## Exercise
Repeat the stretch of entries below from the line with "simp [State.clearCtrl, f1, f2]" through the line with "simp [State.keyCache, f1, f2, f3]". Include both ends and add nothing.
===== Input records
-- ==== Sys2Proof/Laws/FrameCartLink.lean ====
section
/-! SUPPORT. Frames of the operations of Machine/CartLink.lean: the fields of State that each leaves as they were. -/

set_option maxRecDepth 4000
set_option linter.unusedSimpArgs false

namespace Sys2Proof.Machine
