-- ==== Sys2Proof/Laws/FrameKeys.lean ====
section
/-! SUPPORT. Frames of the operations of Machine/Keys.lean: the fields of State that each leaves as they were. -/

set_option maxRecDepth 4000
set_option linter.unusedSimpArgs false

namespace Sys2Proof.Machine

theorem State.almForce_frame (s : State) (src : Source) (w : Nat) : (s.almForce src w).pending = s.pending ∧ (s.almForce src w).variant = s.variant ∧ (s.almForce src w).latches = s.latches ∧ (s.almForce src w).clk = s.clk ∧ (s.almForce src w).med = s.med ∧ (s.almForce src w).roms = s.roms ∧ (s.almForce src w).i3c = s.i3c := by
  have f1 := @State.cfgErr_frame; have f2 := @State.erupt_frame
  simp [State.almForce, f1, f2]
theorem State.rekeyRegion_frame (s : State) (i : Nat) : (s.rekeyRegion i).pending = s.pending ∧ (s.rekeyRegion i).variant = s.variant ∧ (s.rekeyRegion i).latches = s.latches ∧ (s.rekeyRegion i).resetting = s.resetting ∧ (s.rekeyRegion i).med = s.med ∧ (s.rekeyRegion i).roms = s.roms ∧ (s.rekeyRegion i).dbg = s.dbg ∧ (s.rekeyRegion i).i3c = s.i3c := by
  have f1 := @State.onPnv_frame; have f2 := @State.setGen_frame; have f3 := @State.startPass_frame
  simp [State.rekeyRegion, f1, f2, f3]
theorem State.keyDue_frame (s : State) (d : Nat × Nat × KeySlot) : (s.keyDue d).pending = s.pending ∧ (s.keyDue d).variant = s.variant ∧ (s.keyDue d).latches = s.latches ∧ (s.keyDue d).resetting = s.resetting ∧ (s.keyDue d).med = s.med ∧ (s.keyDue d).roms = s.roms ∧ (s.keyDue d).dbg = s.dbg ∧ (s.keyDue d).i3c = s.i3c := by
  have f1 := @State.onProt_frame; have f2 := @State.rekeyRegion_frame; have f3 := @State.retireOld_frame; have f4 := @State.setSlot_frame
  simp [State.keyDue, f1, f2, f3, f4]
theorem State.keysDue_frame (s : State) : (s.keysDue).pending = s.pending ∧ (s.keysDue).variant = s.variant ∧ (s.keysDue).latches = s.latches ∧ (s.keysDue).resetting = s.resetting ∧ (s.keysDue).med = s.med ∧ (s.keysDue).roms = s.roms ∧ (s.keysDue).dbg = s.dbg ∧ (s.keysDue).i3c = s.i3c := by
  have f1 := @State.keyDue_frame; have f2 := @State.onProt_frame
  simp [State.keysDue, f1, f2]
theorem State.keyCheck_frame (s : State) (op : Nat) (k : Nat) (persist : Bool) : (s.keyCheck op k persist).2.2.pending = s.pending ∧ (s.keyCheck op k persist).2.2.variant = s.variant ∧ (s.keyCheck op k persist).2.2.latches = s.latches ∧ (s.keyCheck op k persist).2.2.clk = s.clk ∧ (s.keyCheck op k persist).2.2.med = s.med ∧ (s.keyCheck op k persist).2.2.roms = s.roms ∧ (s.keyCheck op k persist).2.2.i3c = s.i3c := by
  have f1 := @State.bump_frame; have f2 := @State.raise_frame; have f3 := @State.tremor_frame
  dsimp only [State.keyCheck]; (repeat' split) <;> simp [f1, f2, f3]
theorem State.keyCtrl_frame (s : State) (src : Source) (w : Nat) : (s.keyCtrl src w).pending = s.pending ∧ (s.keyCtrl src w).variant = s.variant ∧ (s.keyCtrl src w).latches = s.latches ∧ (s.keyCtrl src w).clk = s.clk ∧ (s.keyCtrl src w).med = s.med ∧ (s.keyCtrl src w).roms = s.roms ∧ (s.keyCtrl src w).i3c = s.i3c := by
  have f1 := @State.cfgErr_frame; have f2 := @State.keyCheck_frame; have f3 := @State.onPnv_frame; have f4 := @State.onProt_frame; have f5 := @State.setFlag_frame; have f6 := @State.setFld_frame
  simp [State.keyCtrl, f1, f2, f3, f4, f5, f6]
theorem State.newChallenge_frame (s : State) : (s.newChallenge).pending = s.pending ∧ (s.newChallenge).variant = s.variant ∧ (s.newChallenge).latches = s.latches ∧ (s.newChallenge).clk = s.clk ∧ (s.newChallenge).med = s.med ∧ (s.newChallenge).roms = s.roms ∧ (s.newChallenge).i3c = s.i3c := by
  have f1 := @State.draw_frame; have f2 := @State.onProt_frame; have f3 := @State.setFld_frame
  simp [State.newChallenge, f1, f2, f3]
theorem State.verifyClear_frame (s : State) : (s.verifyClear).pending = s.pending ∧ (s.verifyClear).variant = s.variant ∧ (s.verifyClear).latches = s.latches ∧ (s.verifyClear).clk = s.clk ∧ (s.verifyClear).med = s.med ∧ (s.verifyClear).roms = s.roms ∧ (s.verifyClear).i3c = s.i3c := by
  have f1 := @State.onPnv_frame; have f2 := @State.onProt_frame; have f3 := @State.setFlag_frame; have f4 := @State.setFld_frame; have f5 := @State.setSlot_frame; have f6 := @State.tremor_frame
  simp [State.verifyClear, f1, f2, f3, f4, f5, f6]
theorem State.clearCtrl_frame (s : State) (w : Nat) : (s.clearCtrl w).pending = s.pending ∧ (s.clearCtrl w).variant = s.variant ∧ (s.clearCtrl w).latches = s.latches ∧ (s.clearCtrl w).clk = s.clk ∧ (s.clearCtrl w).med = s.med ∧ (s.clearCtrl w).roms = s.roms ∧ (s.clearCtrl w).i3c = s.i3c := by
  have f1 := @State.newChallenge_frame; have f2 := @State.verifyClear_frame
  simp [State.clearCtrl, f1, f2]
theorem State.keyCache_frame (s : State) (o : KeyOp) : (s.keyCache o).pending = s.pending ∧ (s.keyCache o).variant = s.variant ∧ (s.keyCache o).applied = s.applied ∧ (s.keyCache o).latches = s.latches ∧ (s.keyCache o).commits = s.commits ∧ (s.keyCache o).resetting = s.resetting ∧ (s.keyCache o).dev = s.dev ∧ (s.keyCache o).pwr = s.pwr ∧ (s.keyCache o).hk = s.hk ∧ (s.keyCache o).clk = s.clk ∧ (s.keyCache o).bw = s.bw ∧ (s.keyCache o).gang0 = s.gang0 ∧ (s.keyCache o).gang1 = s.gang1 ∧ (s.keyCache o).med = s.med ∧ (s.keyCache o).roms = s.roms ∧ (s.keyCache o).xlt = s.xlt ∧ (s.keyCache o).caches = s.caches ∧ (s.keyCache o).dram = s.dram ∧ (s.keyCache o).link = s.link ∧ (s.keyCache o).reads = s.reads ∧ (s.keyCache o).drift = s.drift ∧ (s.keyCache o).zl0 = s.zl0 ∧ (s.keyCache o).zl1 = s.zl1 ∧ (s.keyCache o).ring = s.ring ∧ (s.keyCache o).strm = s.strm ∧ (s.keyCache o).mbox = s.mbox ∧ (s.keyCache o).srm = s.srm ∧ (s.keyCache o).dbg = s.dbg ∧ (s.keyCache o).i3c = s.i3c := by
  have f1 := @State.draw_frame; have f2 := @State.nvWrite_frame; have f3 := @State.onPnv_frame
  simp [State.keyCache, f1, f2, f3]
theorem State.rekeyTable_frame (s : State) (o : KeyOp) : (s.rekeyTable o).pending = s.pending ∧ (s.rekeyTable o).variant = s.variant ∧ (s.rekeyTable o).applied = s.applied ∧ (s.rekeyTable o).latches = s.latches ∧ (s.rekeyTable o).commits = s.commits ∧ (s.rekeyTable o).resetting = s.resetting ∧ (s.rekeyTable o).dev = s.dev ∧ (s.rekeyTable o).pwr = s.pwr ∧ (s.rekeyTable o).hk = s.hk ∧ (s.rekeyTable o).clk = s.clk ∧ (s.rekeyTable o).bw = s.bw ∧ (s.rekeyTable o).gang0 = s.gang0 ∧ (s.rekeyTable o).gang1 = s.gang1 ∧ (s.rekeyTable o).med = s.med ∧ (s.rekeyTable o).roms = s.roms ∧ (s.rekeyTable o).xlt = s.xlt ∧ (s.rekeyTable o).caches = s.caches ∧ (s.rekeyTable o).dram = s.dram ∧ (s.rekeyTable o).link = s.link ∧ (s.rekeyTable o).reads = s.reads ∧ (s.rekeyTable o).drift = s.drift ∧ (s.rekeyTable o).zl0 = s.zl0 ∧ (s.rekeyTable o).zl1 = s.zl1 ∧ (s.rekeyTable o).ring = s.ring ∧ (s.rekeyTable o).strm = s.strm ∧ (s.rekeyTable o).mbox = s.mbox ∧ (s.rekeyTable o).srm = s.srm ∧ (s.rekeyTable o).dbg = s.dbg ∧ (s.rekeyTable o).i3c = s.i3c := by
  have f1 := @State.nvWrite_frame; have f2 := @State.onPnv_frame
  simp [State.rekeyTable, f1, f2]

end Sys2Proof.Machine
end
==========
## Output below
  simp [State.clearCtrl, f1, f2]
theorem State.keyCache_frame (s : State) (o : KeyOp) : (s.keyCache o).pending = s.pending ∧ (s.keyCache o).variant = s.variant ∧ (s.keyCache o).applied = s.applied ∧ (s.keyCache o).latches = s.latches ∧ (s.keyCache o).commits = s.commits ∧ (s.keyCache o).resetting = s.resetting ∧ (s.keyCache o).dev = s.dev ∧ (s.keyCache o).pwr = s.pwr ∧ (s.keyCache o).hk = s.hk ∧ (s.keyCache o).clk = s.clk ∧ (s.keyCache o).bw = s.bw ∧ (s.keyCache o).gang0 = s.gang0 ∧ (s.keyCache o).gang1 = s.gang1 ∧ (s.keyCache o).med = s.med ∧ (s.keyCache o).roms = s.roms ∧ (s.keyCache o).xlt = s.xlt ∧ (s.keyCache o).caches = s.caches ∧ (s.keyCache o).dram = s.dram ∧ (s.keyCache o).link = s.link ∧ (s.keyCache o).reads = s.reads ∧ (s.keyCache o).drift = s.drift ∧ (s.keyCache o).zl0 = s.zl0 ∧ (s.keyCache o).zl1 = s.zl1 ∧ (s.keyCache o).ring = s.ring ∧ (s.keyCache o).strm = s.strm ∧ (s.keyCache o).mbox = s.mbox ∧ (s.keyCache o).srm = s.srm ∧ (s.keyCache o).dbg = s.dbg ∧ (s.keyCache o).i3c = s.i3c := by
  have f1 := @State.draw_frame; have f2 := @State.nvWrite_frame; have f3 := @State.onPnv_frame
  simp [State.keyCache, f1, f2, f3]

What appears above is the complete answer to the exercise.